/-- The values of rows of an operand in memory. -/
def State.memRows (s : State) (f : Fmt) (addr scale stride : Nat) (rows cols : Nat × Nat) : List (List FVal) :=
  let e := rowBytes f cols.1 cols.2
  let c := rowScales f cols.1 cols.2
  (rangeFrom rows.1 rows.2).map fun r =>
    rowVals f cols.1 cols.2 (s.bytesAt (addr + r * stride + e.1) e.2) (s.bytesAt (scale + r * scaleStride f stride + c.1) c.2)

/-- Operand A of a tile, by its rows. -/
def State.aRows (s : State) (t : Tile) : List (List FVal) :=
  let d := t.desc
  let cols := t.region'.aCols t.df
  if (queueRef (TDesc.aAddr d)).isSome then
    (chunks (rowEntries (TDesc.fA d) cols.2) (t.qA.length) t.qA).map (queueRow (TDesc.fA d) cols.2)
  else s.memRows (TDesc.fA d) (TDesc.aAddr d) (TDesc.aScale d) (TDesc.aStride d) t.region'.aRows cols

/-- Operand W of a tile, by its rows. -/
def State.wRows (s : State) (t : Tile) : List (List FVal) :=
  let d := t.desc
  let cols := t.region'.wCols
  if (queueRef (TDesc.wAddr d)).isSome then
    (chunks (rowEntries (TDesc.fW d) cols.2) (t.qW.length) t.qW).map (queueRow (TDesc.fW d) cols.2)
  else s.memRows (TDesc.fW d) (TDesc.wAddr d) (TDesc.wScale d) (TDesc.wStride d) (t.region'.wRows t.df) cols

/-- R112: the weight buffer that a loaded block leaves: its values, and +0 in every other cell. -/
def loadWBuf (tag : Nat) (rows : List (List FVal)) : WBuf :=
  { valid := true, tag := BitVec.ofNat 16 tag,
    vals := forEach (fun (row, k) t => forEach (fun (v, n) (t : Tab FVal) => t.set FVal.zero (128 * k + n) v) row.zipIdx t) rows.zipIdx ⟨[]⟩ }

/-- The terms that output (i, j) of a part sums, in ascending order of the reduction index (R110, R111). -/
def termsOf (df red : Nat) (a : List (List FVal)) (w : Nat → Nat → FVal) (i j : Nat) : List (FVal × FVal) :=
  (upto red).map fun k => match df with
    | 0 => (nth (nth a i []) k .zero, w k j)
    | 1 => (nth (nth a i []) k .zero, w j k)
    | _ => (nth (nth a k []) i .zero, w k j)

/-- R120: the initial values of a part, by rows; `chain` is the bank that it has taken over. Only the first part of a sum takes
the tile's initial value, under every ACC_MODE; every other part starts from the identity (R139, over R121: log 59). -/
def State.initRows (s : State) (t : Tile) (chain : Option (List (List DWord))) : List (List FVal) :=
  let d := t.desc
  let rows := t.region'.rows t.df
  let cols := t.region'.cols t.df
  let id := opIdentity (TDesc.op d)
  let first := isFirst t.raw
  match (if first then chain else none) with
  | some acc => acc.map fun r => r.map fun b => (TDesc.accFlt d).dec b.toNat
  | none =>
    if TDesc.accMode d == 1 && first then
      (rangeFrom rows.1 rows.2).map fun i => (rangeFrom cols.1 cols.2).map fun j =>
        (TDesc.accFlt d).dec (s.natAt (TDesc.cinAddr d + i * TDesc.outStride d + TDesc.accSize d * j) (TDesc.accSize d))
    else List.replicate rows.2 (List.replicate cols.2 id)

/-- One row of a reduction in a format: its sums and conditions. -/
def reduceRow (f : Flt) (op df red : Nat) (a : List (List FVal)) (w : Nat → Nat → FVal) (i : Nat) (init : List FVal) :
    List FVal × Conds :=
  forEach (fun (v, j) (x : List FVal × Conds) =>
    let (y, c) := cellFold f op (termsOf df red a w i j) v x.2
    (x.1 ++ [y], c)) init.zipIdx ([], {})

/-- A row of a tile is frozen (R199); `i` counts the command's output rows. -/
def Tile.isFrozen (t : Tile) (i : Nat) : Bool := nth t.frozen i false

/-- R175: the shadow format. -/
def TDesc.shadow (d : TDesc) : Flt := if (TDesc.fOut d).width ≤ 16 then flt32 else flt64

/-- The reduction of a part: accumulators, conditions (those of frozen rows left out), and the shadow sums of its first 16
rows where it is sampled (R110, R175, R199). -/
def Tile.reduce (t : Tile) (a : List (List FVal)) (w : Nat → Nat → FVal) (init : List (List FVal)) : Tile :=
  let d := t.desc
  let f := TDesc.accFlt d
  let df := t.df
  let red := (t.region'.red df).2
  let r0 := (t.region'.rows df).1
  let rows := init.zipIdx.map fun (v, i) => (reduceRow f (TDesc.op d) df red a w i v, i)
  let conds := rows.foldl (fun (c : Conds) x => if t.isFrozen (r0 + x.2) then c else
    { inv := c.inv + x.1.2.inv, ovf := c.ovf + x.1.2.ovf }) {}
  let shad := if t.sampled then (init.take 16).zipIdx.map fun (v, i) =>
      (reduceRow (TDesc.shadow d) (TDesc.op d) df red a w i v).1.map fun x => BitVec.ofNat 64 ((TDesc.shadow d).enc x) else []
  { t with
    acc := rows.map fun x => x.1.1.map fun v => BitVec.ofNat 64 (f.enc v)
    shadAcc := shad
    conds := conds
    early := decide (0 < conds.ovf) }

/-! ### Tile slots (R121 to R123) -/

/-- R121: the next Mangle command, already begun or skipped, does not chain to a tile that ends by holding its bank. -/
def State.holdDropped (s : State) (c : CoreRef) (t : Tile) : Bool :=
  match (s.ifc t.owner).store.find? fun e => decide (t.idx < e.idx) with
  | none => false
  | some e => !(s.core c).mng.tiles.any fun u =>
      u.owner == t.owner && u.idx == e.idx && TDesc.accMode u.desc == 2 && TDesc.seq u.desc == (TDesc.seq t.desc + 1) % 4096

/-! ### The tap of loaded weights (R141) -/

/-- An FP64 sum plus a value, rounded once. -/
def addTo64 (a : DWord) (x : FVal) : DWord := BitVec.ofNat 64 (flt64.enc (flt64.round .rne ((flt64.dec a.toNat).add x).1).1)

/-- Add the squares of finite values into an FP64 sum, in order. -/
def addSquares (a : DWord) (vs : List FVal) : DWord :=
  (vs.filter FVal.isFinite).foldl (fun a v => addTo64 a (v.mul v).1) a

/-- The tap sums of a core that a tile feeds: the staged copies in a span, the slots outside one (R158). -/
def Mangle.normAdd (m : Mangle) (staged : Bool) (k : Nat) (vs : List FVal) : Mangle :=
  if staged then { m with stNorm := m.stNorm.set 0 k (addSquares (m.stNorm.get 0 k) vs) }
  else { m with norm := m.norm.set 0 k (addSquares (m.norm.get 0 k) vs) }

/-- A tile runs inside a span. -/
def State.inSpan (s : State) (t : Tile) : Bool := (s.ifc t.owner).span.isSome

/-- R141: a tile may still feed a slot before the tile of an index: it is an earlier one of the same interface, and has not
ended. -/
def Tile.feedsBefore (t : Tile) (owner : IfaceId) (idx slot : Nat) : Bool :=
  t.owner == owner && decide (t.idx < idx) && TDesc.normEn t.desc && TDesc.normSlot t.desc == slot && decide (t.phase ≠ .done)

/-- R141: values reach a norm slot in tile order: they wait while an earlier tile may still feed it. -/
def Mangle.normFeed (m : Mangle) (x : NormFeed) : Mangle :=
  if x.vals.isEmpty then m
  else if m.tiles.any fun t => t.feedsBefore x.owner x.idx x.slot then { m with normWait := m.normWait ++ [x] }
  else m.normAdd x.staged x.slot x.vals

/-- The feeds that waited, by ascending index, once more. -/
def Mangle.normFlush (m : Mangle) : Mangle :=
  (m.normWait.mergeSort fun a b => decide (a.idx ≤ b.idx)).foldl Mangle.normFeed { m with normWait := [] }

==========

## What the task requires
Each line of the entries where the string "addSquares" occurs should be shown.

## Answer to this exercise
def addSquares (a : DWord) (vs : List FVal) : DWord :=
  if staged then { m with stNorm := m.stNorm.set 0 k (addSquares (m.stNorm.get 0 k) vs) }
  else { m with norm := m.norm.set 0 k (addSquares (m.norm.get 0 k) vs) }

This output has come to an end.